У двери кабинета я перевела дух. До чего дурацкая ситуация. Ему надоели все эти «вешалки», что лезут к нему на шею, и он решил меня «осчастливить». Я мрачно усмехнулась, представив, сколько одноклассниц скончались бы от счастья на моём месте. Да пошёл он…
Я рванула дверь в класс.
Получила втык от ОБЖэшника, плюхнулась на своё место и положила на колени «Теорию фрактальной реальности». Моя соседка по парте Нинка Мылкина подсунула записку:
«Чо такая бледная где шлялась?»
Я закатила глаза и соврала про месячные. Мылкина  понимающе скривилась и принялась разрисовывать сердечками поля тетрадки. Она тоже успела влюбиться в Ростовцева.

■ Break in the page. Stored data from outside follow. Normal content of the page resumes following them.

-- ==== Sys2Proof/Machine/State.lean ====
section
/-!
DEFINITION. The state of the machine as plain data, the reasons a step can stop, and the state right
after reset. Waves, blocks, launches and requests are kept in append-only lists and named by their
positions; a list by key that is sparse names its absent entries' value in the accessor that reads it.
-/

namespace Sys2Proof.Machine

/-! Memory. -/

/-- A byte memory: address and byte pairs, addresses strictly rising, no byte zero. -/
abbrev Mem := List Host.Cell

/-- What a byte that no entry lists reads as; DESIGN CHOICE, log entry 4. -/
def unlisted : Byte := 0

/-- The three typed buffers of a block (R165, R170). -/
inductive Buf
  | w
  | a
  | c
  deriving DecidableEq, Repr, Inhabited

/-- Where a byte lies: a block's scratchpad or typed buffer, the physical memory of the module, host
memory, or the exported window of a node (R166, R203). -/
inductive Place
  | scr (block : Nat)
  | typed (block : Nat) (buf : Buf)
  | dev
  | host
  | peer (node : Nat)
  deriving DecidableEq, Repr, Inhabited

/-- A 32-byte sector: its place and its address divided by 32 (R202). -/
structure SecKey where
  place : Place
  idx : Nat
  deriving DecidableEq, Repr, Inhabited

/-- A buffered byte with its stamp: in a WWB the order number of the store that wrote it, above it the
wave whose commit last brought it, and the owner whose contribution it is (R207, R211). -/
structure Stamped where
  val : Byte
  by' : Nat := 0
  owner : Nat := 0
  deriving DecidableEq, Repr, Inhabited

/-- The bytes a buffer holds of one sector: 32 places, each empty or a stamped byte (R205). -/
abbrev SecData := List (Option Stamped)

/-- A sector of a buffer (R205). In the WWB the owner is the wave. `va` is the virtual sector the
bytes were stored to, which range locks name; `spilledBy` holds the owners whose bytes spilled in. -/
structure Sector where
  key : SecKey
  va : Nat := 0
  fn : Nat := 0
  asid : Nat := 0
  data : SecData := []
  owners : List Nat := []
  spilledBy : List Nat := []
  /-- The group whose members may share it: the block at b, the gang at g (R205). -/
  group : Nat := 0
  /-- A provisional sector that is poisoned (R396). -/
  marked : Bool := false
  /-- The stores of idempotent regions that it holds: wave, stream and order number (R314). -/
  regions : List (Nat × Slice × Nat) := []
  deriving DecidableEq, Repr, Inhabited

/-- A store still inside its settle window (R207): its order number, issue cycle, stream, target bytes. -/
structure Pend where
  seq : Nat
  issued : Nat
  slice : Slice
  key : SecKey
  va : Nat
  bytes : List (Nat × Byte)
  region : Bool := false
  /-- The stream's fence at its issue (R226). -/
  fence : Nat := 0
  deriving DecidableEq, Repr, Inhabited

/-- A copy of a device or host sector held by a core's L1 or by a cluster's interconnect (R416): the bytes
and which of them the place has written; `launch` where it was taken from the provisional image of a
launch, whose accesses alone it then serves (R217), `marked` where it is poisoned (R396), `blocks` those whose strong
accesses have written into it. -/
structure LineCopy where
  core : Option Nat
  cluster : Option Nat
  key : SecKey
  launch : Option Nat := none
  bytes : List Byte
  written : Mask
  marked : Bool := false
  blocks : List Nat := []
  deriving DecidableEq, Repr, Inhabited

/-! Traps and parks. -/

/-- The trap classes of R331. -/
inductive TrapClass
  | illegalOp | illegalOperand | illegalMode | priv | lookahead | loopDepth | stackLimit | align
  | protection | xlate | queuePoison | rangeLocked | copyBounds | handleStale | peerNak
  | barrierClobber | barrierMismatch | growImpossible | growDeadlock | poison | timer | swTrap | bkpt
  | watch
  deriving DecidableEq, Repr, Inhabited

/-- A trap as it is raised, with what the trap record carries (R332). -/
structure Trap where
  cls : TrapClass
  cause : Nat := 0
  lane : Nat := 0
  info : Word := 0
  addr : Dword := 0
  mask : Word := 0
  /-- Address-slice PC of the load, for QUEUE_POISON. -/
  loadPc : Dword := 0
  /-- The poisoned sector, for POISON (R397, R398). -/
  site : Option SecKey := none
  /-- The ESEQ of a load's issue, for what it consumes when it returns (R398, R402). -/
  eseq : Option Word := none
  deriving DecidableEq, Repr, Inhabited

/-- Names one fragment: wave, stream and split-table entry. -/
structure FragRef where
  wave : Nat
  slice : Slice
  entry : Nat
  deriving DecidableEq, Repr, Inhabited

/-- Why a fragment issues nothing. An instruction that is parked is not executed: its PC stands at it. -/
inductive Park
  /-- At JOIN, for the fragments of a split identifier (R39). -/
  | join (id : Nat)
  /-- On a full or unfilled queue (R46, R47). -/
  | queue
  /-- At MEET (R48). -/
  | meet
  /-- On the cell at an offset of its block's scratchpad, for a parity; `woken` when the phase flipped
  or the cell was poisoned (R180), `handle` then names the handle of R193. -/
  | cell (off : Nat) (parity : Bool) (woken : Bool) (handle : Option Nat)
  /-- Between polls of WAITV (R312). -/
  | waitv
  /-- In RECV on a queue, with its turn among the RECVs that have reached the queue (R307). -/
  | recv (q turn : Nat)
  /-- On timer n (R306). -/
  | timer (n : Nat) (woken : Bool)
  | copies
  | cqget
  /-- In GROW n (R55). -/
  | grow (n : Nat)
  /-- On a translation, by the fault request's number (R200). -/
  | xlate (req : Nat)
  /-- Refused by a full fault buffer (R200). -/
  | refused
  /-- On a pending load of a register, a pending entry, a lock, a copy queue. -/
  | stall
  /-- On a member of its gang that has not started, which stalls its wave (R60). -/
  | member
  /-- On a WWB without room, which stalls its stream (R207). -/
  | full
  /-- On an answer from a peer (R260). -/
  | peer
  deriving DecidableEq, Repr, Inhabited

/-! Fragments, streams, waves. -/

/-- An active zero-overhead loop: passes left, first and last body address (R113). -/
structure Loop where
  left : Word
  first : Dword
  last : Dword
  deriving DecidableEq, Repr, Inhabited

/-- What SPLIT copies and saves: the mode register with its PMODE count and restore copy, CC, and the
active loops, innermost first (R38, R106, R133). -/
structure Ctl where
  mode : ModeBits := 0
  count : Nat := 0
  restore : ModeBits := 0
  cc : Bool := false
  loops : List Loop := []
  deriving DecidableEq, Repr, Inhabited

/-- A record of the reconvergence stack (R38, R39, R157). -/
inductive StackRec
  | trivial (join : Dword)
  | table (join : Dword) (id : Nat) (fall : Bool)
  | masked (join : Dword) (elseDone : Bool) (fall whole : Mask) (resume : Dword) (saved : Ctl)
  | call (ret : Dword)
  deriving DecidableEq, Repr, Inhabited

/-- A register an instruction names. -/
inductive RegId
  | v (n : Nat)
  | s (n : Nat)
  | p (n : Nat)
  deriving DecidableEq, Repr, Inhabited

/-- An open lookahead window: the PC of its instruction, the instructions left, the protected set
(R110). -/
structure Window where
  pc : Dword
  left : Nat
  regs : List RegId
  deriving DecidableEq, Repr, Inhabited

/-- The registers of a stream: vector, uniform, predicates (R42). -/
structure Regs where
  v : List Vec := []
  s : List Word := []
  p : List Mask := []
  deriving DecidableEq, Repr, Inhabited

/-- An instruction held for its settle window, with the registers, FP and record bytes it read at
issue (R207, R303); `reqs` are its peer requests, `lanesDone` the lanes already performed. -/
structure Hold where
  issued : Nat
  seq : Nat
  settled : Bool := false
  regs : Regs
  data : List Byte := []
  rows : List Dword := []
  handles : List Nat := []
  /-- Tile handles it is a user of (R190). -/
  users : List Nat := []
  reqs : List Nat := []
  lanesDone : Mask := 0
  arrived : Bool := false
  /-- The surroundings have it complete with its bytes in an egress queue (R220, R240). -/
  post : Bool := false
  /-- The word that issued, and the wave's ESEQ then. -/
  word : Word := 0
  eseq : Word := 0
  /-- The stream's fence at its issue (R226). -/
  fence : Nat := 0
  deriving DecidableEq, Repr, Inhabited

/-- A fragment (R36). -/
structure Frag where
  pc : Dword
  mask : Mask
  ctl : Ctl := {}
  stack : List StackRec := []
  windows : List Window := []
  park : Option Park := none
  hold : Option Hold := none
  /-- The cycle at which the fragment became ready (R330). -/
  ready : Nat := 0
  /-- The instruction after an access to a watched sector raises WATCH (R403): unit and address. -/
  watch : Option (Nat × Dword) := none
  deriving DecidableEq, Repr, Inhabited

/-- The hidden set of a handler (R332), with the fragment that runs it. -/
structure Hidden where
  entry : Nat
  regs : List Word
  pc : Dword
  ctl : Ctl
  stack : List StackRec
  fp : Nat
  deriving DecidableEq, Repr, Inhabited

/-- The open idempotent region of a stream and what its restart restores (R335). -/
structure Region where
  entryPc : Dword
  entry : Nat
  mask : Mask
  ctl : Ctl
  /-- Entry numbers of the queue tails at IDEM, LQ0 to LQ3 then SQ0, SQ1 then CQ. -/
  tails : List Nat
  broken : Bool := false
  /-- A sector that held a store of the region has spilled (R314). -/
  spilled : Bool := false
  /-- The wave's order number at IDEM: what has a smaller one was issued before the region. -/
  opened : Nat := 0
  /-- The wave's count of discarded entries at IDEM (R159). -/
  sqdrop : Nat := 0
  /-- WWB sectors as they stood before the region's first store to each. -/
  undo : List (SecKey × Option Sector) := []
  /-- A consumption has already restarted this region, and its IDEM is about to open it again. -/
  restarted : Bool := false
  reenter : Bool := false
  deriving DecidableEq, Repr, Inhabited

/-- A stream of a wave (R42). -/
structure Stream where
  /-- The split table: 8 entries (R36). -/
  frags : List (Option Frag)
  regs : Regs
  fp : Nat := 0
  /-- Live lanes that have exited in this stream (R158). -/
  exited : Mask := 0
  ended : Bool := false
  handler : Option Hidden := none
  region : Option Region := none
  /-- Completed MEET pairs and whether the stream is at one (R48). -/
  meets : Nat := 0
  /-- Instructions issued since the last YIELD, for R329; none before the first. -/
  sinceYield : Option Nat := none
  /-- TIMER traps due at the next boundary: timer and VTIME low word at firing (R305, R347). -/
  timers : List (Nat × Word) := []
  /-- The next split identifier. -/
  nextSplit : Nat := 0
  /-- Order number before which the wave's operations come before what this stream issues: of its last MEET, or
  of a queue entry that it has dequeued (R226). -/
  fence : Nat := 0
  deriving DecidableEq, Repr, Inhabited

/-- A queue entry: its number and what it holds (R46, R50, R51). -/
inductive QState
  | unfilled
  | filled (data : Vec)
  | poisoned (cls : TrapClass) (cause lane : Nat) (addr pc : Dword)
  /-- Uncorrectable data, of a sector where one is known. -/
  | marked (k : Option SecKey := none)
  deriving DecidableEq, Repr, Inhabited

structure QEntry where
  id : Nat
  st : QState
  /-- The wave's order number when it was reserved (R226). -/
  seq : Nat := 0
  deriving DecidableEq, Repr, Inhabited

/-- A queue of a wave, oldest entry first; the first `taken` entries are dequeued and held by an open
region (R46, R335). -/
structure Fifo where
  entries : List QEntry := []
  taken : Nat := 0
  next : Nat := 0
  deriving DecidableEq, Repr, Inhabited

/-- Where a load's bytes of one lane come from. -/
structure LaneAddr where
  lane : Nat
  place : Place
  addr : Nat
  /-- Virtual address, for locks and watches. -/
  va : Nat
  deriving DecidableEq, Repr, Inhabited

/-- Where a load's words go. -/
inductive LoadDest
  | vec (n : Nat)
  | uni (n : Nat)
  /-- Entries of a queue: LQ0 to LQ3 are 0 to 3, SQ0 and SQ1 are 4 and 5. -/
  | queue (q : Nat) (ids : List Nat)
  /-- A shape-table entry (R145). -/
  | shape (n : Nat)
  deriving DecidableEq, Repr, Inhabited

/-- A load that has issued and not yet returned (R245). -/
structure Load where
  id : Nat
  slice : Slice
  pc : Dword
  issued : Nat
  dest : LoadDest
  size : Nat
  signed : Bool
  lanes : List LaneAddr
  /-- Lanes that take part, zeros included (R34, R46). -/
  part : Mask
  entry : Nat
  /-- It returns after every load with a smaller number than this (R226). -/
  fence : Nat := 0
  /-- The wave's ESEQ at its issue (R402). -/
  eseq : Word := 0
  deriving DecidableEq, Repr, Inhabited

/-- One of a wave's eight copy tokens (R274). -/
structure Token where
  count : Nat := 0
  /-- The level at which a wait on it acquires (R229). -/
  acq : Nat := 0
  err : Bool := false
  code : Nat := 0
  cause : Nat := 0
  index : Word := 0
  deriving DecidableEq, Repr, Inhabited

/-- The operand latch of R286. -/
structure Latch where
  af : Nat
  rows : List (List Byte)
  deriving DecidableEq, Repr, Inhabited

/-- A line of a stack cache (R173): the index of a word of the lanes' private bytes and its 128 bytes, the
word of lane l at 4 × l; `dirty` when the backing is older, and which of its sectors are poisoned (R396). -/
structure StackLine where
  word : Nat
  bytes : List Byte
  dirty : Bool := false
  marked : List Nat := []
  deriving DecidableEq, Repr, Inhabited

/-- A private store inside its settle window (R207, R248): byte b of lane l at l × 2^18 + b. -/
structure PrivPend where
  seq : Nat
  issued : Nat
  slice : Slice
  bytes : List (Nat × Byte)
  deriving DecidableEq, Repr, Inhabited

/-- A wave (R29, R42). -/
structure Wave where
  block : Nat
  idx : Nat
  core : Nat := 0
  slot : Nat := 0
  /-- Start order on its core (R55). -/
  age : Nat := 0
  live : Mask
  retired : Bool := false
  /-- The cycle at which both streams had ended; the default commit settles from it (R215). -/
  exitedAt : Option Nat := none
  a : Option Stream
  c : Stream
  /-- Current, least and greatest compute vector count (R54). -/
  vcount : Nat
  vmin : Nat
  vmax : Nat
  slip : Nat := 16
  slim : Nat := 512
  lq : List Fifo
  sq : List Fifo
  cq : Fifo := {}
  /-- The WWB: settled sectors, oldest first, and the stores not yet settled (R206, R207). -/
  wwb : List Sector := []
  pend : List Pend := []
  /-- The stack cache, the line last used first (R173). -/
  cache : List StackLine := []
  /-- Private bytes of a wave that has no backing slot, which only a shadow's has not (R395). -/
  priv : Mem := []
  privPend : List PrivPend := []
  loads : List Load := []
  /-- Order number of the wave's next store, load or held operation. -/
  seq : Nat := 0
  conflict : Bool := false
  spilled : Bool := false
  /-- The highest level the wave's spills reached (R213). -/
  spillLevel : Nat := 0
  latch : Option Latch := none
  eseq : Word := 0
  tokens : List Token
  /-- Backing slot of the launch's private pool, held until the wave retires (R324). -/
  backing : Nat := 0
  holdsSlot : Bool := true
  /-- Entries that the wave's producer has discarded because their consumer had ended (R159). -/
  sqdrop : Nat := 0
  deriving DecidableEq, Repr, Inhabited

Книжка оказаась просто классной – основная мысль в ней сводилась к тому, что можно справиться с любой болезнью, даже неизлечимой, если настроиться на биоритмы Вселенной и привести свою душу в гармонию со всем окружающим миром. А врачи – в последнюю очередь, на завершающем этапе. То есть, грубо говоря, сначала – молитва, потом лекарство. Причём объяснялось это в физико-медицинских терминах, так что не удивительно, что её читал отец Авдея – главврач районной больницы...
И всё же прочесть её за уроки мне не удалось. Авдей благосклонно запихал в мой школьный пакет драгоценную книжку. Сегодня он меня не провожал: у него были занятия в «рукопашке».
Я  хотела остаться в школе – пристроиться в библиотеке или в малышовой рекреации, но солнце светило так ярко, словно лето вернулось, - и я побежала в городской парк. Там у нас с Авдеем было заветное место – прямо на берегу реки, за ивняком, они с Пашей укрепили на двух пнях широкую доску, получилась большущая скамья. Летом там особенно здорово: сидишь, у ног река плещет, а над головой словно купол – ивы  ветви опустили. Сейчас листья облетели, но всё равно хорошо.
Устроилась, пакет открыла, чтобы книгу достать – а там яблоко зелёное и рожок с повидлом. Вот Авдей, и когда успел только! – тепло затопило мне сердце. Наверное, ему ребята сказали, что я ушла из столовой, не пообедав. А может, он просто так заботится.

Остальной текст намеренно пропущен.